Jean-Luc Collignon

Jean-Luc Collignon

Saint-Thierry : un porche d'église pourquoi y faire?

Le porche de l'ancienne église abbatiale de Saint-Thierry

Saint-Thierry est un village marnais situé au cœur du massif qui porte son nom. La forêt couronne son sommet qui, au gré des trouées, offre une vue sur les vallées de la Vesle et de l'Aisne. Plus bas, sur les coteaux ensoleillés, la vigne prospère et produit un champagne de renommée internationale.

Saint-Thierry, c'est aussi son monastère occupé par une communauté de bénédictines, qui, depuis 1968, accueille pèlerins, visiteurs, hôtes en quête de spiritualité.
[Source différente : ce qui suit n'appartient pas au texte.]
-- ==== Sys2Proof/Machine/Sequencer.lean ====
section
/-! DEFINITION. The sequencer's commands: STEP and RELEASE (40_sequencer.md). -/

namespace Sys2Proof.Machine

/-- STEP (R46). The style is checked before the counter is touched (R67). -/
def execStep (d : Dir) (y : StyleOperand) (s : State) : Host.Outcome State Fault Refusal :=
  match y with
  | .unrecognised => raiseError .invalidArgument 0 s
  | .known y =>
    match seqStep d y s with
    | .ok s' => respond .ok s'.counter s'
    | .error r => .refused r

/-- RELEASE (R47). -/
def execRelease (s : State) : Host.Outcome State Fault Refusal :=
  respond .ok 0 (coilDrive 0#4 s)

end Sys2Proof.Machine
end

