-- ==== Sys2Proof/Laws/Operands.lean ====
section
/-! SUPPORT. What the operand functions answer: the floored modulo, the tables of a well-formed
configuration, and what `ConfigOK` gives. -/

namespace Sys2Proof.Machine

theorem fitsSigned_iff {w : Nat} {v : Int} :
    fitsSigned w v = true ↔ -((2 ^ (w - 1) : Nat) : Int) ≤ v ∧ v ≤ ((2 ^ (w - 1) : Nat) : Int) - 1 :=
  decide_eq_true_iff

theorem fitsUnsigned_iff {w t : Nat} : fitsUnsigned w t = true ↔ t ≤ 2 ^ w - 1 := decide_eq_true_iff

/-- The index of a table read is in range (R8). -/
theorem fmod_lt (a : Int) {L : Nat} (h : 1 ≤ L) : fmod a L < L := by
  have h0 := Int.emod_nonneg a (show (L : Int) ≠ 0 by omega)
  have h1 := Int.emod_lt_of_pos a (show (0 : Int) < L by omega)
  unfold fmod
  omega

/-- As an integer, `fmod` is Lean's `%` by a positive length (R8). -/
theorem fmod_cast (a : Int) {L : Nat} (h : 1 ≤ L) : (fmod a L : Int) = a % L :=
  Int.toNat_of_nonneg (Int.emod_nonneg a (by omega))

theorem table_length_pos {c : Config} (h : configOK c = true) (y : Style) : 1 ≤ (table c y).length := by
  simp only [configOK, Bool.and_eq_true, decide_eq_true_eq] at h
  cases y <;> simp only [table] <;> omega

/-- A step of a well-formed instance always finds its pattern (R24). -/
theorem entryAt_some {c : Config} (h : configOK c = true) (y : Style) (n : Int) :
    ∃ p, entryAt c y n = some p :=
  ⟨_, List.getElem?_eq_getElem (fmod_lt n (table_length_pos h y))⟩

/-- The pattern of a step is an entry of the style's table (R45). -/
theorem mem_table_of_entryAt {c : Config} {y : Style} {n : Int} {p : Pattern}
    (h : entryAt c y n = some p) : p ∈ table c y :=
  List.mem_of_getElem? h

theorem speedRead_some {c : Config} (h : configOK c = true) : ∃ d, speedRead c 0 = some d := by
  simp only [configOK, Bool.and_eq_true, decide_eq_true_eq] at h
  exact ⟨_, List.getElem?_eq_getElem (show 0 < c.speeds.length by omega)⟩

/-- Every configured speed is at least one tick and fits the time width (R7). -/
theorem speed_bounds {c : Config} (h : configOK c = true) {k d : Nat} (hd : speedRead c k = some d) :
    1 ≤ d ∧ fitsUnsigned c.tw d := by
  rw [fitsUnsigned_iff]
  simp only [configOK, Bool.and_eq_true, List.all_eq_true, decide_eq_true_eq] at h
  exact h.1.1.1.1.2 d (List.mem_of_getElem? hd)

/-- The declared position is positive and fits the position width (R7). -/
theorem homePosition_bounds {c : Config} (h : configOK c = true) :
    1 ≤ homePosition c ∧ fitsSigned c.pw (homePosition c) := by
  simp only [configOK, Bool.and_eq_true, decide_eq_true_eq] at h
  have : (0 : Int) ≤ ((2 ^ (c.pw - 1) : Nat) : Int) := Int.natCast_nonneg _
  rw [fitsSigned_iff]
  unfold homePosition at *
  refine ⟨by omega, ?_, ?_⟩ <;> omega

theorem fitsSigned_mono {v w : Nat} (h : v ≤ w) {x : Int} (hx : fitsSigned v x) : fitsSigned w x := by
  have h2 : (2 ^ (v - 1) : Nat) ≤ 2 ^ (w - 1) := Nat.pow_le_pow_right (by decide) (by omega)
  rw [fitsSigned_iff] at hx ⊢
  omega

end Sys2Proof.Machine
end

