/-- UnknownPosition is the answer of RUN, GETPOS and ISCLOSED without a position (R62). -/
theorem answersOnly_unknownPosition {i : Instr} {s : State} {data : Int} :
    answersOnly i s .unknownPosition data ↔ s.position = none ∧
      ((data = 0 ∧ ((∃ now, i = .run now) ∨ i = .isclosed)) ∨
        (data = unknownData s.cfg ∧ i = .getpos)) := by
  simp only [answersOnly, reduceCtorEq, false_and, true_and, false_or, or_false]

/-- Settles O29: `exec_error_iff` at the status that only `answersOnly_invalidArgument` gives. -/
theorem invalidArgumentIsRaisedByUnrecognisedStyleAlone :
    Obligations.InvalidArgumentIsRaisedByUnrecognisedStyleAlone := by
  intro i s
  refine ⟨⟨?_, ?_⟩, fun t d h hr => ?_⟩
  · rintro ⟨t, d, h⟩
    obtain ⟨ha, -⟩ := (exec_error_iff (by decide)).mp h
    obtain ⟨-, hi⟩ := answersOnly_invalidArgument.mp ha
    exact hi
  · intro hi
    exact ⟨_, _, (exec_error_iff (by decide)).mpr ⟨answersOnly_invalidArgument.mpr ⟨rfl, hi⟩, rfl⟩⟩
  · obtain ⟨ha, rfl⟩ := (exec_error_iff (by decide)).mp ⟨h, hr⟩
    obtain ⟨rfl, -⟩ := answersOnly_invalidArgument.mp ha
    rfl

/-- A completed command reports UnknownPosition exactly when it is RUN, GETPOS or ISCLOSED and the position
is unknown (R62). -/
theorem exec_reports_unknownPosition_iff {i : Instr} {s t : State} (h : exec i s = .next t) :
    (∃ d, t.response = some ⟨.unknownPosition, d⟩) ↔
      s.position = none ∧ ((∃ now, i = .run now) ∨ i = .getpos ∨ i = .isclosed) := by
  have hanswer (d : Int) :
      t.response = some ⟨.unknownPosition, d⟩ ↔ answersOnly i s .unknownPosition d := by
    refine ⟨fun hr => ((exec_error_iff (by decide)).mp ⟨h, hr⟩).1, fun ha => ?_⟩
    obtain rfl := Host.Outcome.next.inj (h.symm.trans (exec_of_answersOnly ha))
    rfl
  simp only [hanswer, answersOnly_unknownPosition, exists_and_left, exists_or, exists_and_right,
    exists_eq, true_and]
  tauto

/-- The position stays unknown under every command but INIT (R62). -/
theorem exec_position_unknown_iff {i : Instr} {s t : State} (h : exec i s = .next t) :
    t.position = none ↔ s.position = none ∧ i ≠ .init := by
  rcases exec_writes h with ⟨st, data, ha, rfl⟩ | ⟨rfl, rfl⟩ | ⟨rfl, rfl⟩ | ⟨_, _, _, rfl, rfl⟩ |
    ⟨_, _, _, _, rfl, hp, rfl⟩
  · have hinit : i ≠ .init := by
      rintro rfl
      simp [answersOnly] at ha
    exact (and_iff_left hinit).symm
  · exact (and_iff_left nofun).symm
  · simp
  · exact (and_iff_left nofun).symm
  · simp [hp]

/-- Settles O30: who reports, what an error leaves, and that INIT alone ends the unknown position. -/
theorem unknownPositionIsReportedUntilTheFirstInit :
    Obligations.UnknownPositionIsReportedUntilTheFirstInit :=
  ⟨fun _ => rfl, fun i s t h => ⟨exec_reports_unknownPosition_iff h,
    fun d hr => errorsChangeNothing i s t ⟨_, d⟩ h hr nofun, exec_position_unknown_iff h⟩⟩

/-- A reserved command ends in IllegalCommand in every state (R63). -/
theorem exec_of_reserved {i : Instr} (hi : i = .reserved0 ∨ i = .reserved7) (s : State) :
    exec i s = .next (setResponse .illegalCommand 0 (noDrive s)) :=
  exec_of_answersOnly (.inr (.inr (.inr ⟨rfl, rfl, hi⟩)))

/-- Settles O28: the decoder's clauses for `op = 0` and `op = 7`, and the one answer of a reserved
command. -/
theorem reservedWordsAreIllegalCommands : Obligations.ReservedWordsAreIllegalCommands := by
  refine ⟨fun s w now hw => exec_of_reserved ?_ s, fun s =>
    ⟨exec_of_reserved (.inl rfl) s, exec_of_reserved (.inr rfl) s⟩⟩
  obtain ⟨hop0, -, -, -, -, -, -, hop7⟩ := decodeIsTheSpecsDecodeFunction w now
  exact hw.imp hop0 hop7

end Sys2Proof.Machine
end

section
/-! SUPPORT. 70_reset_and_hazards.md: the reset state (R75), the edge that gives it (R75, R76), and what can
de-energise the coils (R81). -/

namespace Sys2Proof.Machine

/-! ### Reset -/

/-- Settles O14: each field of `State.atReset` has the value that its definition writes. -/
theorem resetStateHasTheListedValues : Obligations.ResetStateHasTheListedValues := fun _ =>
  ⟨rfl, rfl, rfl, rfl, rfl, rfl, rfl, rfl, rfl, rfl, rfl⟩

/-- Settles O51: `ConfigOK` is the invariant's part about the configuration, and the reset values meet the
others. -/
theorem invHoldsAtReset : Obligations.InvHoldsAtReset := fun _ => inv_atReset

/-- With `rst` the edge resets, and no other input is looked at (R42, R75). -/
theorem step_of_reset {s : State} (hc : configOK s.cfg = true) (hrst : (presented s).rst = true) :
    step s = .next (applyReset (consume s)) := by
  simp only [step, edgeEvent, hc, hrst, if_true]

/-- Settles O13: the edge ends in `applyReset`, which leaves no response on the port, and of the host's
inputs the ones after this edge. -/
theorem resetEdgeGivesTheResetState : Obligations.ResetEdgeGivesTheResetState := by
  intro s v w now rest hc hinputs
  have hrst : (presented s).rst = true := by rw [presented_of_cons hinputs]
  have hrest : (applyReset (consume s)).hostInputs = rest := by
    rw [applyReset_hostInputs, consume_hostInputs, hinputs, List.tail_cons]
  obtain ⟨hvalid, hstatus, hdata⟩ := rspPorts_of_no_response (applyReset_response (consume s))
  exact ⟨_, step_of_reset hc hrst, rfl, rfl, rfl, rfl, rfl, rfl, rfl, rfl, rfl, rfl, rfl, rfl,
    hvalid, hstatus, hdata, rfl, hrest⟩

/-! ### De-energising -/

/-- A completed command leaves the levels of the coils, is RELEASE, or drives a table entry (R27, R45). -/
theorem exec_coil_cases {i : Instr} {s t : State} (h : exec i s = .next t) :
    t.coil = s.coil ∨ i = .release ∨ ∃ y n, entryAt s.cfg y n = some t.coil := by
  rcases exec_next h with ⟨_, _, rfl, -⟩ | ⟨hrelease, -⟩ | ⟨-, rfl⟩ | ⟨d, y, u, -, hu, rfl⟩ |
    ⟨now, p, -, -, -, -, he⟩
  · exact .inl rfl
  · exact .inr (.inl hrelease)
  · exact .inl rfl
  · obtain ⟨-, e, he, rfl⟩ := seqStep_ok.mp hu
    exact .inr (.inr ⟨y, _, he⟩)
  · obtain ⟨_, e, -, -, -, hentry, -, rfl⟩ := emitStep_next_iff.mp he
    exact .inr (.inr ⟨s.cfg.eevStyle, _, hentry⟩)

/-- Settles O49: what `exec_coil_cases` leaves beside RELEASE is the old levels or a table entry, and a RUN
at the target only answers. -/
theorem onlyReleaseDeenergisesTheCoils : Obligations.OnlyReleaseDeenergisesTheCoils := by
  refine ⟨fun i s t hentries hcoil hi h => ?_, fun s now hphase => ?_⟩
  · rcases exec_coil_cases h with hkept | hrelease | ⟨y, n, hentry⟩
    · rwa [hkept]
    · exact absurd hrelease hi
    · exact hentries y n t.coil hentry
  · obtain ⟨-, idle_iff, -⟩ := phase_iff s
    exact ⟨_, exec_run_waits (idle_iff.mp hphase) (.inl rfl), rfl, rfl⟩

end Sys2Proof.Machine
end

section
/-! SUPPORT. What the model refuses by its own choice (log entries 5, 6 and 8): a time that the port cannot
carry (R40), a speed level outside `SPEEDS` (R24), and a position outside its range (R6). -/

namespace Sys2Proof.Machine

/-! ### A time outside the port -/

theorem run_wellFormed_iff {now tw : Nat} : (Instr.run now).wellFormed tw = true ↔ now < 2 ^ tw := by
  rw [Instr.wellFormed, decide_eq_true_iff]
  exact Nat.le_sub_one_iff_lt (Nat.two_pow_pos tw)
Les bâtiments actuels ne sont plus que l'ombre de l'ensemble architectural du monastère originel, «l'un des plus complets que possédait la France...et qui fut détruit froidement et de propos délibéré par un acte de vandalisme inconcevable, dont la pleine responsabilité incombe à l'archevêque de Reims de l'époque, Mgr De la Roche Aymon, et à un coadjuteur et successeur, Mgr de Talleyrand - Périgord, l'oncle du futur évêque d'Autun, qui devait être ministre de l'Empire et de la Restauration...» (1).

C'est ainsi qu'en 1778 «malgré les protestations indignées, mais impuissantes des habitants de Saint-Thierry, l'église abbatiale et les bâtiments claustraux étaient livrés à la pioche des démolisseurs.»

Le ton est donné, cet archevêque, qui n'a pas eu que des amis de son vivant, fut encore contesté après sa mort. Son somptueux «palais de plaisance» ne lui profita guère qu'une dizaine d'années puisqu'en 1791, les révolutionnaires lui confisquent et le déclarent bien national. Le domaine passe alors entre les mains de plusieurs acquéreurs qui démolissent les bâtiments pour tirer profit de la vente des pierres.

L'époque glorieuse du monastère est définitivement révolue. Il avait été le premier établissement conventuel du grand diocèse de Reims lorsque Thierry (Théodoric), le disciple et ami de saint Remi, l'avait fondé au VIème siècle.

On se souvient que l'emplacement avait été choisi à la suite d'une observation divinatoire (2). Quatre années de suite, à la Noël, un aigle blanc est venu effectuer un vol circulaire au-dessus du Mont d'Hor, révélant ainsi au premier abbé l'endroit de sa demeure. 

Occupés dans les premiers temps par des chanoines, les bâtiments conventuels accueillent en 971 des moines bénédictins venus de l'abbaye de Saint-Rémi. Ceux-ci réorganisent la vie monastique en appliquant la Réforme souhaitée par l'archevêque Adalbéron, celui-là même qui relève les reliques de saint Thierry en 976 (2). Ces deux événements auxquels s'ajoute un formidable développement du temporel (accroissement des biens fonciers, augmentation des revenus ecclésiastiques, domaniaux, seigneuriaux...), contribuent à enrichir rapidement la communauté après les désastres causés par les Hongrois en 937. Elle peut enfin se doter d'une église digne d'une grande abbaye.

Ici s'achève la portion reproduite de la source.